Dataset entries:
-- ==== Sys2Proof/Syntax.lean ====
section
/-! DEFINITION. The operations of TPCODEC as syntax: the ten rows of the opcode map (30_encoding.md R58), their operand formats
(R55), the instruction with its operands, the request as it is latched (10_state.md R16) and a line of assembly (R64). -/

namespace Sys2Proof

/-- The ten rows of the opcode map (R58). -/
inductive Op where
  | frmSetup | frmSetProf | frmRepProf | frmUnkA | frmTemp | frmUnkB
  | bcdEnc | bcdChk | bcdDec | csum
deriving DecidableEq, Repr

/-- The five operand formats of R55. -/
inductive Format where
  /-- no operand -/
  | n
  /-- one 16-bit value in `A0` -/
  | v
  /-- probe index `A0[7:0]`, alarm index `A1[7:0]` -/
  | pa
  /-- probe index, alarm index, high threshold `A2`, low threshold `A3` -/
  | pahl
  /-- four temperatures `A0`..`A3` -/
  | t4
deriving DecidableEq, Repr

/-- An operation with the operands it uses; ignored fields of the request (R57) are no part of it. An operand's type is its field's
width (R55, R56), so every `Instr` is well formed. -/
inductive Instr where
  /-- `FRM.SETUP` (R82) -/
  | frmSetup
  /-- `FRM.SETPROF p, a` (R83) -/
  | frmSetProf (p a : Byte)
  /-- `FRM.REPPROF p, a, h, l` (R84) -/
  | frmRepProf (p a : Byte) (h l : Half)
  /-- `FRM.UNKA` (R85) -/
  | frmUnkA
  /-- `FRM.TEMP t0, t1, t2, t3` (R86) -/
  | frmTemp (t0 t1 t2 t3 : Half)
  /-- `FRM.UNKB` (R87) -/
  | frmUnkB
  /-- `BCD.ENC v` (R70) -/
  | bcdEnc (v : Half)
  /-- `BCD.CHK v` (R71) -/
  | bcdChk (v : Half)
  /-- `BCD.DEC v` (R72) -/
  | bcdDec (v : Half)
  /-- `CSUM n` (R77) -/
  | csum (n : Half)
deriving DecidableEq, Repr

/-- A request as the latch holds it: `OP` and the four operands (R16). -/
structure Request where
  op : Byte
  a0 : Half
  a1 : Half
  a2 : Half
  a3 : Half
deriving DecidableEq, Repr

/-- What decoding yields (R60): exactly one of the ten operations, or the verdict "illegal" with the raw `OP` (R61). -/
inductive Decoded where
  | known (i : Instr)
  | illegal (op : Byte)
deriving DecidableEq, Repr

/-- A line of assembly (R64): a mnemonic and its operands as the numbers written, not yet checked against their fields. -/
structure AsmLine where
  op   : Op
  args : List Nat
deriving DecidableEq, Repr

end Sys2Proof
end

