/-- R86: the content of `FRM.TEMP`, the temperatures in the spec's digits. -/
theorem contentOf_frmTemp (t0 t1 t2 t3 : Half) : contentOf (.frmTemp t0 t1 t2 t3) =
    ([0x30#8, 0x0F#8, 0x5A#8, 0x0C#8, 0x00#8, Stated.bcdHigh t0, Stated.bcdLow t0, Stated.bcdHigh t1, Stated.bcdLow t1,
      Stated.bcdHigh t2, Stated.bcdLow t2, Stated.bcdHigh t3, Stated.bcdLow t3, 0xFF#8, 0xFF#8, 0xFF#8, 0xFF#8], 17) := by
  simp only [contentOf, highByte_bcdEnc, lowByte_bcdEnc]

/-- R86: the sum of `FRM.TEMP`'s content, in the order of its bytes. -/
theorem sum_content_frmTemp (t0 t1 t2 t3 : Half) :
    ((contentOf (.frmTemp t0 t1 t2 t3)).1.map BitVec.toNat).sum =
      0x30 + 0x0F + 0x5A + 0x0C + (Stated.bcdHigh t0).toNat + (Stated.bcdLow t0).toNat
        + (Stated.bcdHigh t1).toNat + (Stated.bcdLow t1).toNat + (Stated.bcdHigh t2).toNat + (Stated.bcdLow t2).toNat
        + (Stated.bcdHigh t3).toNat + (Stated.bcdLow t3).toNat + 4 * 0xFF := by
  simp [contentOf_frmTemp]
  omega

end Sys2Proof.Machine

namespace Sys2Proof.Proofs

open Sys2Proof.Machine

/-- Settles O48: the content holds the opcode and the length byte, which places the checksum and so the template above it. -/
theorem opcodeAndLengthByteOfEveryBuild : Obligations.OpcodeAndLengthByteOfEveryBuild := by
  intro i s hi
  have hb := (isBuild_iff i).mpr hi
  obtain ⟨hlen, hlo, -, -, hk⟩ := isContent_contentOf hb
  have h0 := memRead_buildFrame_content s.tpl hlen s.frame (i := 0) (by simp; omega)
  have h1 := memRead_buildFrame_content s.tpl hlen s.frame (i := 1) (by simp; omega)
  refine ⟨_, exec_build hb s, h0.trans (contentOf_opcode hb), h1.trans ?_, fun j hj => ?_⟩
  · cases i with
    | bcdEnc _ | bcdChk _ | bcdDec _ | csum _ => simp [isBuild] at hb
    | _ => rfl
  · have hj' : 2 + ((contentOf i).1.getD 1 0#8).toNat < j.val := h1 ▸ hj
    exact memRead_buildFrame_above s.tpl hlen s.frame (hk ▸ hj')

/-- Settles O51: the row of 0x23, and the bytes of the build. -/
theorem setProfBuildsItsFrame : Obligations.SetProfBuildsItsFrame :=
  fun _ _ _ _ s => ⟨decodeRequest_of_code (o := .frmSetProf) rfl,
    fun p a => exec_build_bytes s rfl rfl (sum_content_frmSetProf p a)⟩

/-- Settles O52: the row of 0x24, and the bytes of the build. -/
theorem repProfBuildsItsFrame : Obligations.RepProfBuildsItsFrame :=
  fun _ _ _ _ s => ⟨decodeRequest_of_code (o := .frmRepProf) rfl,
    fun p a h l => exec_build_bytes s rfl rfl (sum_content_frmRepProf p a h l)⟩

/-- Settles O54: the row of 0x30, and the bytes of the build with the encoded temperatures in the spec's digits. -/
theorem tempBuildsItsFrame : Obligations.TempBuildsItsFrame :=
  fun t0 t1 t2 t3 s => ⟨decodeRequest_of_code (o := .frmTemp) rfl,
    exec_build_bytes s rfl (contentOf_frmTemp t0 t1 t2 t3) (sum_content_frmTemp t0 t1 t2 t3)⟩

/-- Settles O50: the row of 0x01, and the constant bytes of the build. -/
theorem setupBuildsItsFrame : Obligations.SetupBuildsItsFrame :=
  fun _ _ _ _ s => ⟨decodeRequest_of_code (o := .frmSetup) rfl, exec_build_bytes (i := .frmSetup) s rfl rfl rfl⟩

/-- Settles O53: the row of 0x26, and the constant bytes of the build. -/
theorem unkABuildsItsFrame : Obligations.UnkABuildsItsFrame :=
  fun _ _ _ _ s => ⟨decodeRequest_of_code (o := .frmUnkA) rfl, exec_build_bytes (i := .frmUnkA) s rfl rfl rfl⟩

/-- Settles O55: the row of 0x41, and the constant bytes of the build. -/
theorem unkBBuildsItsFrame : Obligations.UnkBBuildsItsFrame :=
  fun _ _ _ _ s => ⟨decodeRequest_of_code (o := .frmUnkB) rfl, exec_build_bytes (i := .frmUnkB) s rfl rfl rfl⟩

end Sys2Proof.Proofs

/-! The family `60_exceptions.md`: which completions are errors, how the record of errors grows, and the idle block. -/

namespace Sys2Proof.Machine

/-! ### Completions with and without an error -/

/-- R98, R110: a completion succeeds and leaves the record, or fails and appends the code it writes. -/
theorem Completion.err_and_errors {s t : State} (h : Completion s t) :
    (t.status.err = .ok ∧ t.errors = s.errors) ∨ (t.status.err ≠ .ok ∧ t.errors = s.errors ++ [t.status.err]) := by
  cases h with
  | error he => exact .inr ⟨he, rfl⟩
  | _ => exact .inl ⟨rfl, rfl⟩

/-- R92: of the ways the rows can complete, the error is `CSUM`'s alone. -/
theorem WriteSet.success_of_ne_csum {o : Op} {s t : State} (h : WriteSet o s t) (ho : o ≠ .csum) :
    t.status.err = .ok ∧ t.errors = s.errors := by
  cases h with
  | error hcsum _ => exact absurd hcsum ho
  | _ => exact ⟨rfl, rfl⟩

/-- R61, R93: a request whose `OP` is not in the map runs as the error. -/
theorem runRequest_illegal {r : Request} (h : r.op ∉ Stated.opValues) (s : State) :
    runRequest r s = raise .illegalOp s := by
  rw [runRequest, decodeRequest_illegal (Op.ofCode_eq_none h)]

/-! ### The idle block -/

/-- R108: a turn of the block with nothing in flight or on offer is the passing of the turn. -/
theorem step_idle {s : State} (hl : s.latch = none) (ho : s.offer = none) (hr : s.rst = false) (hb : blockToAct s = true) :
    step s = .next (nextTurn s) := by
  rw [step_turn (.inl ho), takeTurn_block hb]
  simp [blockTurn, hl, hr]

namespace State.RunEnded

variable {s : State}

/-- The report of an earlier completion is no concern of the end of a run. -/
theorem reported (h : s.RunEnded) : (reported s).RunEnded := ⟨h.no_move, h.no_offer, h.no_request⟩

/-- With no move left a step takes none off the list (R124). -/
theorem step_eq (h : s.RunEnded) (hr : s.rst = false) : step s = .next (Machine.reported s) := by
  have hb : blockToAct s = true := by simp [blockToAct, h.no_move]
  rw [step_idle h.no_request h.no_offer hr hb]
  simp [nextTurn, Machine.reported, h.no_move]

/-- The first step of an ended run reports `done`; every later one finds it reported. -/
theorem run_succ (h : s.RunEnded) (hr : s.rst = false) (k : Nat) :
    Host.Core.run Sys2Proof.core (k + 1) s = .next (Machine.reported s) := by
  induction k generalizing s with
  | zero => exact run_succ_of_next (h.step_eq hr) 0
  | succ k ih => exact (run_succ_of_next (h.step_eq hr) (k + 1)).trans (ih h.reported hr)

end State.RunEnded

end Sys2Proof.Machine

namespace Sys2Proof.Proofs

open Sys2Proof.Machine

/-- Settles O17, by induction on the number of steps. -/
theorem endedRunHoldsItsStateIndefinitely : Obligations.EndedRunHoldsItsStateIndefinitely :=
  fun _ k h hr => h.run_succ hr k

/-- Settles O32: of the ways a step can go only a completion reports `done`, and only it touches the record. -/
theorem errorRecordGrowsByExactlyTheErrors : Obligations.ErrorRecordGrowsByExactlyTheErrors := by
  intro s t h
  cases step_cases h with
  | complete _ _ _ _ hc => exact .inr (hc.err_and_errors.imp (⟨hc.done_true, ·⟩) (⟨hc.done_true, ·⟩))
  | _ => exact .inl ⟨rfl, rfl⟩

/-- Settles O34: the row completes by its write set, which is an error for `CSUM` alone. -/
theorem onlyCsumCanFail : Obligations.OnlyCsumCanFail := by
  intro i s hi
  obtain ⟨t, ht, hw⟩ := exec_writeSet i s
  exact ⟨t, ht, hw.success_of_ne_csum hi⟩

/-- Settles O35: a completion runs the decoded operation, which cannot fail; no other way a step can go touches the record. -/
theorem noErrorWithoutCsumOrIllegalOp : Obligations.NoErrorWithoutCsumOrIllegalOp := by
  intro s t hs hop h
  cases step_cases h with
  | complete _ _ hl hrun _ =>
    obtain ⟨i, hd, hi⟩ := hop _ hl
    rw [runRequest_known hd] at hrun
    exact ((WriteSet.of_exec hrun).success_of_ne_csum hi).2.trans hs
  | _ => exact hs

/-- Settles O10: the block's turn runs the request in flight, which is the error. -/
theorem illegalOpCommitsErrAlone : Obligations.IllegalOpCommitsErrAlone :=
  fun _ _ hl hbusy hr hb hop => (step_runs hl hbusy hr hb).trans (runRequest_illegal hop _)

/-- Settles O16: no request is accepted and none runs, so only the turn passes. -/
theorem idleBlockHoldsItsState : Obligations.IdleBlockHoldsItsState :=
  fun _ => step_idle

...

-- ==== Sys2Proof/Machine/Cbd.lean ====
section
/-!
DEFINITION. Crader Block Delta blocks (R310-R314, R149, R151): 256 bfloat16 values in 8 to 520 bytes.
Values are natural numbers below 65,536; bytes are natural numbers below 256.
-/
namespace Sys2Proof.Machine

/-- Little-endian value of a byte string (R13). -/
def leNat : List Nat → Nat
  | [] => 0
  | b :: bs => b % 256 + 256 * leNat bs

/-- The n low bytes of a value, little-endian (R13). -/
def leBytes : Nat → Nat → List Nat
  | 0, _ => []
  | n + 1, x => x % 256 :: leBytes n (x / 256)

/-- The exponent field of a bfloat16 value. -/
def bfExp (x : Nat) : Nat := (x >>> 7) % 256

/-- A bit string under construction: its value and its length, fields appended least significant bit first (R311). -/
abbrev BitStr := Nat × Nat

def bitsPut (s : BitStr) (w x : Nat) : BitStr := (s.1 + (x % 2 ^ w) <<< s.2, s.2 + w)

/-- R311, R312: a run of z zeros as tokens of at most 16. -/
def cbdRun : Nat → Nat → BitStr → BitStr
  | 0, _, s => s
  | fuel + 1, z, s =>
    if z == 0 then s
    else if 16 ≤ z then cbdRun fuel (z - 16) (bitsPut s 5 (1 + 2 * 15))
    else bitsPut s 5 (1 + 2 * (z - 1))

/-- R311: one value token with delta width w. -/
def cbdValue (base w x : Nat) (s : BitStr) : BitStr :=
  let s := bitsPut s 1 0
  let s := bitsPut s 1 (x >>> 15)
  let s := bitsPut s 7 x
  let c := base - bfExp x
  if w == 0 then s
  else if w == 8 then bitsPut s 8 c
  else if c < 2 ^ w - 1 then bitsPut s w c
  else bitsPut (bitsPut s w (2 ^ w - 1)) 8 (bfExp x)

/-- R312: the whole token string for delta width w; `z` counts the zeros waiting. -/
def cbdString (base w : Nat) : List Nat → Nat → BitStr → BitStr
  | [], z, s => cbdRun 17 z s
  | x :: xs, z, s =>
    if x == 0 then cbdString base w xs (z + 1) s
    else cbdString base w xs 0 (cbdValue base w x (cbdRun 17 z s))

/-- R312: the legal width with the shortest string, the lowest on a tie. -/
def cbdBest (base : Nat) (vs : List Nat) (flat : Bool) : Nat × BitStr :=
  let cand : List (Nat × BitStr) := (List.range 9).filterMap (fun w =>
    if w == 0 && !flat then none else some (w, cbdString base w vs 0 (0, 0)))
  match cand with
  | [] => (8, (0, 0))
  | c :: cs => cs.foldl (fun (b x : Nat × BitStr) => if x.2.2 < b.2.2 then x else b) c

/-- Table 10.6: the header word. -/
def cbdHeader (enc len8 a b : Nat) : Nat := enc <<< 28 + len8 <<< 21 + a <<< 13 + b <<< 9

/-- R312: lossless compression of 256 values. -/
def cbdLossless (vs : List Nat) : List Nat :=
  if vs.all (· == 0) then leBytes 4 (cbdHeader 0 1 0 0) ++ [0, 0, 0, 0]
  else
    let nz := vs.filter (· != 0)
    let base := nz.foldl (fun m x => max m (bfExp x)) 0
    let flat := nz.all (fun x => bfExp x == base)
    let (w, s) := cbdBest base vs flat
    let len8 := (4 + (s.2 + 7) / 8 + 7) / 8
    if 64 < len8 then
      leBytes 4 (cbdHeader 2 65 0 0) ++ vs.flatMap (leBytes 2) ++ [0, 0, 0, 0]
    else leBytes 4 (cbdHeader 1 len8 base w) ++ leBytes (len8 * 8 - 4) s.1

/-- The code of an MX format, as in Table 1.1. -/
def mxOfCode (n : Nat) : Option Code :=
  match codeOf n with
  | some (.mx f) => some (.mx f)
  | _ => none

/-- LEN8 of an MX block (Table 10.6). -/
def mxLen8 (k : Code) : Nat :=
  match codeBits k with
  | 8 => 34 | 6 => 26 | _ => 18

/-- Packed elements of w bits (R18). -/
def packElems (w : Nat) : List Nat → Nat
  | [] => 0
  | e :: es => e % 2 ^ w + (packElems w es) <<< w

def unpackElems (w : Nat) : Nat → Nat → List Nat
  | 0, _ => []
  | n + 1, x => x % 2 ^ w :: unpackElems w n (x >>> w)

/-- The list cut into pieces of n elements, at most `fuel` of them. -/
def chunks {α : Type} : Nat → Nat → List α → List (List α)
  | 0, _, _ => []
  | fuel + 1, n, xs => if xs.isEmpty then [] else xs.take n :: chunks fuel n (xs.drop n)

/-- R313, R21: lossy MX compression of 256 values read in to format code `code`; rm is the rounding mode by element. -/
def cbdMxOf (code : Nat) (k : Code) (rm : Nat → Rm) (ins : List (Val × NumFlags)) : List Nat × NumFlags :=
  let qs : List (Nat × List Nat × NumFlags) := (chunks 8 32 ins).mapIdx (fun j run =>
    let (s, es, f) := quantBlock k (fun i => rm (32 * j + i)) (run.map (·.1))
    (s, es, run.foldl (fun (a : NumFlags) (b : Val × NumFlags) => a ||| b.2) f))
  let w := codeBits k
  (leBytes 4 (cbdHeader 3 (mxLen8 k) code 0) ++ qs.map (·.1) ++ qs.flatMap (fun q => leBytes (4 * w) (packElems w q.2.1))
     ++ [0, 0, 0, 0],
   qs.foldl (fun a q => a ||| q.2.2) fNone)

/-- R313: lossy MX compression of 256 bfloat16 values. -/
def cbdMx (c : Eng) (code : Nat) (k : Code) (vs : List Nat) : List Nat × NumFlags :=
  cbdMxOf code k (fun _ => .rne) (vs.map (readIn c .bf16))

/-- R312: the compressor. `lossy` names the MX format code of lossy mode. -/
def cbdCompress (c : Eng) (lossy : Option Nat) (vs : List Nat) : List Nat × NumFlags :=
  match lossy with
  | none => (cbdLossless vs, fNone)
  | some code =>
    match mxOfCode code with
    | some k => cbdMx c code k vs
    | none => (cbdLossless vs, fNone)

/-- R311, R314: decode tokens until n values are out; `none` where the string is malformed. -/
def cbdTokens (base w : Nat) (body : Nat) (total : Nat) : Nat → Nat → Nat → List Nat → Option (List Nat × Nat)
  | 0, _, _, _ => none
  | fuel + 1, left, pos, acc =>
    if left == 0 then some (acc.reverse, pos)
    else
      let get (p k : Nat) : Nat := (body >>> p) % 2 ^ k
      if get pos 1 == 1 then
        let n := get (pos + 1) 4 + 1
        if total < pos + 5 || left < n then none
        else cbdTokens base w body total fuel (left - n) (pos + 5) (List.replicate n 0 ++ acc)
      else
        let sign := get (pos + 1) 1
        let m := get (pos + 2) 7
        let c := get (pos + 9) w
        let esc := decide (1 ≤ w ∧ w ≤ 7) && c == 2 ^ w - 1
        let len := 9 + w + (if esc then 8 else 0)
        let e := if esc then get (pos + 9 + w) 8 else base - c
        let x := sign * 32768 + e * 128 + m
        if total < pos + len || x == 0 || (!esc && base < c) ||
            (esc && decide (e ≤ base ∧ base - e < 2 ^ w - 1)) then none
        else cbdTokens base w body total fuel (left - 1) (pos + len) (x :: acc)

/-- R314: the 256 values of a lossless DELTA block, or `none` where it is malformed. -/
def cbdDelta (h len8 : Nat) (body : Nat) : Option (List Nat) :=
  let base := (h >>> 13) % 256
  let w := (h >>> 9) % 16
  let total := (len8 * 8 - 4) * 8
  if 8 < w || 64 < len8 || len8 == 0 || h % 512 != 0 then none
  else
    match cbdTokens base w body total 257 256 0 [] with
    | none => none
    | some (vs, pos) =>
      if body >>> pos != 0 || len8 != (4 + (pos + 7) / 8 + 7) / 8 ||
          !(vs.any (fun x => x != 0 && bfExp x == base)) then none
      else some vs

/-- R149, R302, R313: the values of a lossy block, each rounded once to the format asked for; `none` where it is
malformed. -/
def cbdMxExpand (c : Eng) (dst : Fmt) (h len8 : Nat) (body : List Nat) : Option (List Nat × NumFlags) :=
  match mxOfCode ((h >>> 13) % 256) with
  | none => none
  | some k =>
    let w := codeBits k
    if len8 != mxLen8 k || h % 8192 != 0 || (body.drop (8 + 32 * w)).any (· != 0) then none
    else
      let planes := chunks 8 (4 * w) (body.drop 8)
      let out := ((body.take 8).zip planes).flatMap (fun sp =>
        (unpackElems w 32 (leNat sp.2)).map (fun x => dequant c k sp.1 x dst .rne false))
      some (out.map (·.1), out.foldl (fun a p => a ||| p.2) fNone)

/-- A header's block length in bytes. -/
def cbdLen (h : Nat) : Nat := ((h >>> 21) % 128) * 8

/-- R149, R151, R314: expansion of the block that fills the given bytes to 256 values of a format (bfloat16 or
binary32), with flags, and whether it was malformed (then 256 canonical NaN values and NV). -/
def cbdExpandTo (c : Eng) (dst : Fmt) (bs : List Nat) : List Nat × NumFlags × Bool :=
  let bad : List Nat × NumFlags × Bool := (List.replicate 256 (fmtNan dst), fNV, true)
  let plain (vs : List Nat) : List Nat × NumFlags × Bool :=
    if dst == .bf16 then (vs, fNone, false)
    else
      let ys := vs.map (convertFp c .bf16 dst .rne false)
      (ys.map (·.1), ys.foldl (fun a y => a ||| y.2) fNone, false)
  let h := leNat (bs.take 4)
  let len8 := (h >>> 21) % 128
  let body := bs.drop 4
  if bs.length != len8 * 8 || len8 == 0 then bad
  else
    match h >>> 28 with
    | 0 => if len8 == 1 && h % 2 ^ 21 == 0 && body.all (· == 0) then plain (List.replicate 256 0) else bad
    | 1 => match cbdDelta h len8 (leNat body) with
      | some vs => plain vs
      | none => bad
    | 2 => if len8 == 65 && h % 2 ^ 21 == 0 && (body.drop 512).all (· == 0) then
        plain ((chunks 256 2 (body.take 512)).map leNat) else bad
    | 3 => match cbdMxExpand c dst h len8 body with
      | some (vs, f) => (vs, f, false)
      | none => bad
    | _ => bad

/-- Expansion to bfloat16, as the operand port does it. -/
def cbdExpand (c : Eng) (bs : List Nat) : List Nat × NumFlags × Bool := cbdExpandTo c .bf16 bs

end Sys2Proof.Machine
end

...

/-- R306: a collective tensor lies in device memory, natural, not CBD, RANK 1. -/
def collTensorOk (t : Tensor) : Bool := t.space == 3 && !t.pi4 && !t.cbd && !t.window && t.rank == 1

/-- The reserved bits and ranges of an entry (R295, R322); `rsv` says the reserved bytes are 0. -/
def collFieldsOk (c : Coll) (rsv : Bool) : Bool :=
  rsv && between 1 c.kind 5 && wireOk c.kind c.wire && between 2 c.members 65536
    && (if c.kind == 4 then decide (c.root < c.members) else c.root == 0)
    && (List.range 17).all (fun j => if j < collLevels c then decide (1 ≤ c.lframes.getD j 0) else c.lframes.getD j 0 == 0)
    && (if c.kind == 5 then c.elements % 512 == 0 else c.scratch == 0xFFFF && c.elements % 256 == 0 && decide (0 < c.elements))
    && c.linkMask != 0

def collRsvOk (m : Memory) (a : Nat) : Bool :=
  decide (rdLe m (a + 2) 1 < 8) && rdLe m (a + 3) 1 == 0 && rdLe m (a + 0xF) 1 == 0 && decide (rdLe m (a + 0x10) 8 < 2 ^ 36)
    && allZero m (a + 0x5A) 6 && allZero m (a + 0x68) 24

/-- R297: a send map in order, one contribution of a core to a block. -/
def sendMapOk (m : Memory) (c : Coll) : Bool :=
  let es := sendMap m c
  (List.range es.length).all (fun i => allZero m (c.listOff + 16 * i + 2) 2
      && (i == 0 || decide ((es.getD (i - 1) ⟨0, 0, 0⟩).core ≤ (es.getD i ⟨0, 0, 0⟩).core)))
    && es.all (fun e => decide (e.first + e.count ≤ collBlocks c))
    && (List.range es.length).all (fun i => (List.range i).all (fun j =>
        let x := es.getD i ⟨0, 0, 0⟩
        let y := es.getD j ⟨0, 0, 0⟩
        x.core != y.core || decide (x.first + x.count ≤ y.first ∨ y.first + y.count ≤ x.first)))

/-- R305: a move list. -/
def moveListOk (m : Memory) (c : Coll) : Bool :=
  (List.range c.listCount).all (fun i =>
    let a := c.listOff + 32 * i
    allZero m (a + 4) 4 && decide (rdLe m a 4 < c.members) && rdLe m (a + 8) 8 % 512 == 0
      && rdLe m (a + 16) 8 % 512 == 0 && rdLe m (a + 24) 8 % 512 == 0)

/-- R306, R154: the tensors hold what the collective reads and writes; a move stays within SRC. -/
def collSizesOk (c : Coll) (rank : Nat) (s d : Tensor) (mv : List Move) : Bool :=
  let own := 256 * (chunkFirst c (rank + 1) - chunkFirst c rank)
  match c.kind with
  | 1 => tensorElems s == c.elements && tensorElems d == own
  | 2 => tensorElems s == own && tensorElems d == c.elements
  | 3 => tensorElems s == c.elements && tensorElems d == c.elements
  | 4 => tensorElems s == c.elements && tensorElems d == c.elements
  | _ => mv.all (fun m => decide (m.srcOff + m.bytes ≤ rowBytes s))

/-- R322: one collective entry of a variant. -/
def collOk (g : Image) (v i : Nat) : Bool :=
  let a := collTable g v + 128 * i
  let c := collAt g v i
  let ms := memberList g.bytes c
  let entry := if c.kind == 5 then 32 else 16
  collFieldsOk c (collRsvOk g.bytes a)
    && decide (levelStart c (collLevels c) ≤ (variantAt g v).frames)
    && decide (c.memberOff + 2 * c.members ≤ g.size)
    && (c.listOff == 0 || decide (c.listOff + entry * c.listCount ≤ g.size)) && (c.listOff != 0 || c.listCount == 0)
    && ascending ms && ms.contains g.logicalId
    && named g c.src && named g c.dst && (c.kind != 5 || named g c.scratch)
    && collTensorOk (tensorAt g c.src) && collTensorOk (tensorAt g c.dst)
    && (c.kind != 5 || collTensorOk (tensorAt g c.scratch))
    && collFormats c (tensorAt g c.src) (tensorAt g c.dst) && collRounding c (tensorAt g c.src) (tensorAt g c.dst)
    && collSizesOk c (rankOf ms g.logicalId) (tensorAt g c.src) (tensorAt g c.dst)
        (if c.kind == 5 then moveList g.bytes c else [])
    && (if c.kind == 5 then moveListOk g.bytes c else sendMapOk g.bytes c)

TRY IT - Each line above from the one with "let flat := nz.all" up to and including the one with "unpackElems w n (x >>> w)" must be set down exactly, and no line outside that span may appear.

TASK ANSWER -
    let flat := nz.all (fun x => bfExp x == base)
    let (w, s) := cbdBest base vs flat
    let len8 := (4 + (s.2 + 7) / 8 + 7) / 8
    if 64 < len8 then
      leBytes 4 (cbdHeader 2 65 0 0) ++ vs.flatMap (leBytes 2) ++ [0, 0, 0, 0]
    else leBytes 4 (cbdHeader 1 len8 base w) ++ leBytes (len8 * 8 - 4) s.1

/-- The code of an MX format, as in Table 1.1. -/
def mxOfCode (n : Nat) : Option Code :=
  match codeOf n with
  | some (.mx f) => some (.mx f)
  | _ => none

/-- LEN8 of an MX block (Table 10.6). -/
def mxLen8 (k : Code) : Nat :=
  match codeBits k with
  | 8 => 34 | 6 => 26 | _ => 18

/-- Packed elements of w bits (R18). -/
def packElems (w : Nat) : List Nat → Nat
  | [] => 0
  | e :: es => e % 2 ^ w + (packElems w es) <<< w

def unpackElems (w : Nat) : Nat → Nat → List Nat
  | 0, _ => []
  | n + 1, x => x % 2 ^ w :: unpackElems w n (x >>> w)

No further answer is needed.